Abstract
Demand forecasting in the biomedical area is becoming more important because of radical changes in the macroeconomic environment and consumption trends. Moreover, the need for big data analysis on data from wireless sensor networks and social media is increasing because it shows not only the rapidly changing environmental data such as fine dust concentration but also the responses of potential customers that are expected to affect the demand for a medicine. Therefore, demand forecasting models based on data analysis in wireless sensor networks and topic modeling of buzzwords in blog documents were suggested in this study. First, we analyzed topics of documents from blogs that describe the symptoms of certain diseases related to selected medicines. Thereafter, we extracted topic trends for a selected period and constructed demand forecasting models that consist of topic trends, environmental data from wireless sensor networks, and time-series sales data. The experiment results show that topic trends about medicines significantly affect the performance of demand forecasting for these medicines.
1. Introduction
Effective data analysis and prediction for future situations are expected to present strategic direction for organizations and provide implications for decision-making processes [1]. Furthermore, demand for the analysis and utilization of big data in the medicine industry is increasing as the quantity of related data increases rapidly. Social media [1–3] and wireless sensor networks [4, 5] are good examples of such data sources. Environmental monitoring is one of the important categories for sensor network applications [4], and the environmental data such as fine dust concentration are expected to affect the demand for medicines. However, existing studies about demand forecasting with social media are insufficient, in spite of increasing demand, because most have focused on simple data analyses. In particular, there is limited demand forecasting for medicines using exogenous variables, such as the data from wireless sensor networks and social media, even though there are quite plausible possibilities that the change of environmental data and trends in social media affect the demand for medicines [6].

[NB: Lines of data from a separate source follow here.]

theorem attemptSucceeds_act (s : State) : Act engineWrites s (attemptSucceeds s) := by
  unfold attemptSucceeds
  dsimp only
  split
  · split
    · exact (engine_act _ s).trans (setEngine_act _ _ _)
    · exact ((engine_act _ s).trans (setEngine_act _ _ _)).trans (leaveRunning_act _)
  · exact ((engine_act _ s).trans (setEngineTimer_act _ _)).trans (setEngine_act _ _ _)

theorem warmUpEnds_act (cause : EngineCause) (s : State) : Act engineWrites s (warmUpEnds cause s) := by
  unfold warmUpEnds
  dsimp only
  split
  · exact (setEngineTimer_act _ s).trans (setEngine_act _ _ _)
  · split
    · exact (setEngineTimer_act _ s).trans (setEngine_act _ _ _)
    · exact (setEngineTimer_act _ s).trans (enterStopping_act _ _)

theorem stopEnds_act (s : State) : Act engineWrites s (stopEnds s) := by
  unfold stopEnds
  dsimp only
  split
  · exact (engine_act _ s).trans (enterBarred_act _ _ _)
  · exact (engine_act _ s).trans (setEngine_act _ _ _)

theorem stopLimitEnds_act (s : State) : Act engineWrites s (stopLimitEnds s) := by
  unfold stopLimitEnds
  split
  · exact (engine_act _ s).trans (enterBarred_act _ _ _)
  · exact stopEnds_act s

theorem forcedStop_act (cause : EngineCause) (s : State) : Act engineWrites s (forcedStop cause s) := by
  refine engineAct_act ?_
  split
  iterate 4 exact enterStopping_act _ s
  · exact (setEngineTimer_act _ s).trans (setEngine_act _ _ _)
  all_goals exact .refl _ s

theorem faultStop_act (s : State) : Act engineWrites s (faultStop s) :=
  (engine_act _ s).trans (enterStopping_act _ _)

theorem engineReport_act (s : State) : Act engineWrites s (engineReport s) := by
  unfold engineReport
  split
  · exact act_ite (failAttempt_act _ _ s) (act_ite (attemptSucceeds_act s) (.refl _ s))
  · exact act_ite (faultStop_act s) (act_ite (warmUpEnds_act _ s) (.refl _ s))
  · exact act_ite (faultStop_act s) (.refl _ s)
  · exact act_ite (faultStop_act s) (.refl _ s)
  · have noted : Act engineWrites s
        (if euFault s then { s with engine := { s.engine with faultNoted := true } } else s) :=
      act_ite (engine_act _ s) (.refl _ s)
    exact act_ite (noted.trans (stopEnds_act _)) noted
  all_goals exact .refl _ s

theorem engineRestored_act (s : State) : Act engineWrites s (engineRestored s) := by
  have running : Act engineWrites s (setEngine .running .euRestored
      { s with engine := { s.engine with minRun := some s.now } }) := (engine_act _ s).trans (setEngine_act _ _ _)
  unfold engineRestored
  dsimp only
  split
  · split
    · exact running.trans (enterStopping_act _ _)
    · exact act_ite (running.trans (faultStop_act _)) (act_ite running (running.trans (enterStopping_act _ _)))
  · exact setEngine_act _ _ s

theorem engineTakeReport_act (entered : Bool) (s : State) : Act engineWrites s (engineTakeReport entered s) :=
  engineAct_act (act_ite (engineRestored_act s) (engineReport_act s))

theorem engineLost_act (s : State) : Act engineWrites s (engineLost s) := by
  refine engineAct_act ?_
  split
  · exact .refl _ s
  · exact .refl _ s
  · exact (engine_act _ s).trans (setEngine_act _ _ _)

/-! ## Run Control and the Channel Table -/

/-- What an entry to LIMP writes, and the beginning of a limp cause with it. -/
abbrev limpWrites : Writes := { run := true, aux := true, arbiter := true }

theorem changeRun_act (new : RunState) (s : State) : Act { run := true } s (changeRun new s) :=
  (run_act _ _ s).trans (push_act _ _ _ _ _)

theorem markCause_act (cause : LimpCause) (present : Bool) (s : State) :
    Act { run := true } s (markCause cause present s) := run_act _ s.outputs.limpOut s

theorem enterLimp_act (s : State) : Act limpWrites s (enterLimp s) :=
  ((changeRun_act _ s).andThen (arbiterLimp_act _) (by decide) (by decide)).trans (trigger_act _ _)

theorem causeBegins_act (cause : LimpCause) (s : State) : Act limpWrites s (causeBegins cause s) := by
  have marked := (markCause_act cause true s).mono (v := limpWrites) (by decide)
  exact act_ite (marked.trans (enterLimp_act _)) marked

theorem causeEnds_act (cause : LimpCause) (s : State) : Act { run := true } s (causeEnds cause s) :=
  markCause_act cause false s

theorem channelsActive_act (s : State) : Act { demand := true } s (channelsActive s) :=
  act_ite (demand_act _ s) (.refl _ s)

theorem demandAct_act (f : Demand → Demand) (s : State) : Act { demand := true } s (demandAct f s) := by
  unfold demandAct
  dsimp only
  split
  · exact demand_act _ s
  · exact (demand_act _ s).trans (trigger_act _ _)

/-- What an entry to ACTIVE writes, the link apart. -/
abbrev activeWrites : Writes := { run := true, aux := true, arbiter := true, demand := true }

theorem enterActive_act (s : State) : Act activeWrites s (enterActive s) :=
  (((changeRun_act _ s).mono (by decide)).trans ((arbiterActive_act _).mono (by decide))).trans
    ((channelsActive_act _).mono (by decide))

theorem clearLimp_act (s : State) : Act activeWrites s (clearLimp s) := (enterActive_act s).trans (trigger_act _ _)

/-- What RUN writes. -/
abbrev driveWrites : Writes :=
  { run := true, aux := true, arbiter := true, demand := true, solver := true, link := true }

Recently, social network services, such as Facebook and Twitter, have become indispensable to the online activities of people, and they produce a huge amount of data on individuals' interests in everyday life [7]. Because social media data can be acquired in real time and reflect the interests of people, they are expected to be effective exogenous variables of demand forecasting for medicine [6, 7]. Environmental data such as fine dust concentration are also expected to be exogenous variables because there are close relations between environment and human health.
Most existing studies tend to forecast demand with patterns of time-series data of medicine consumption and sales [8]. However, demand is affected by many exogenous factors. For example, it is known that the number of people diagnosed with retinopathy is increasing because people are increasingly using various types of small displays, such as smartphones. The objective of our research is to propose a demand forecasting model by incorporating environmental data from sensor networks and topic trend analysis [9] into a VARX model [10, 11]. Topic trends are produced from the results of topic modeling [12], which analyzes the social media documents that describe the symptoms of certain diseases related to selected medicines. We expect that our proposed model will overcome the limits of using only sales data in demand forecasting for medicines.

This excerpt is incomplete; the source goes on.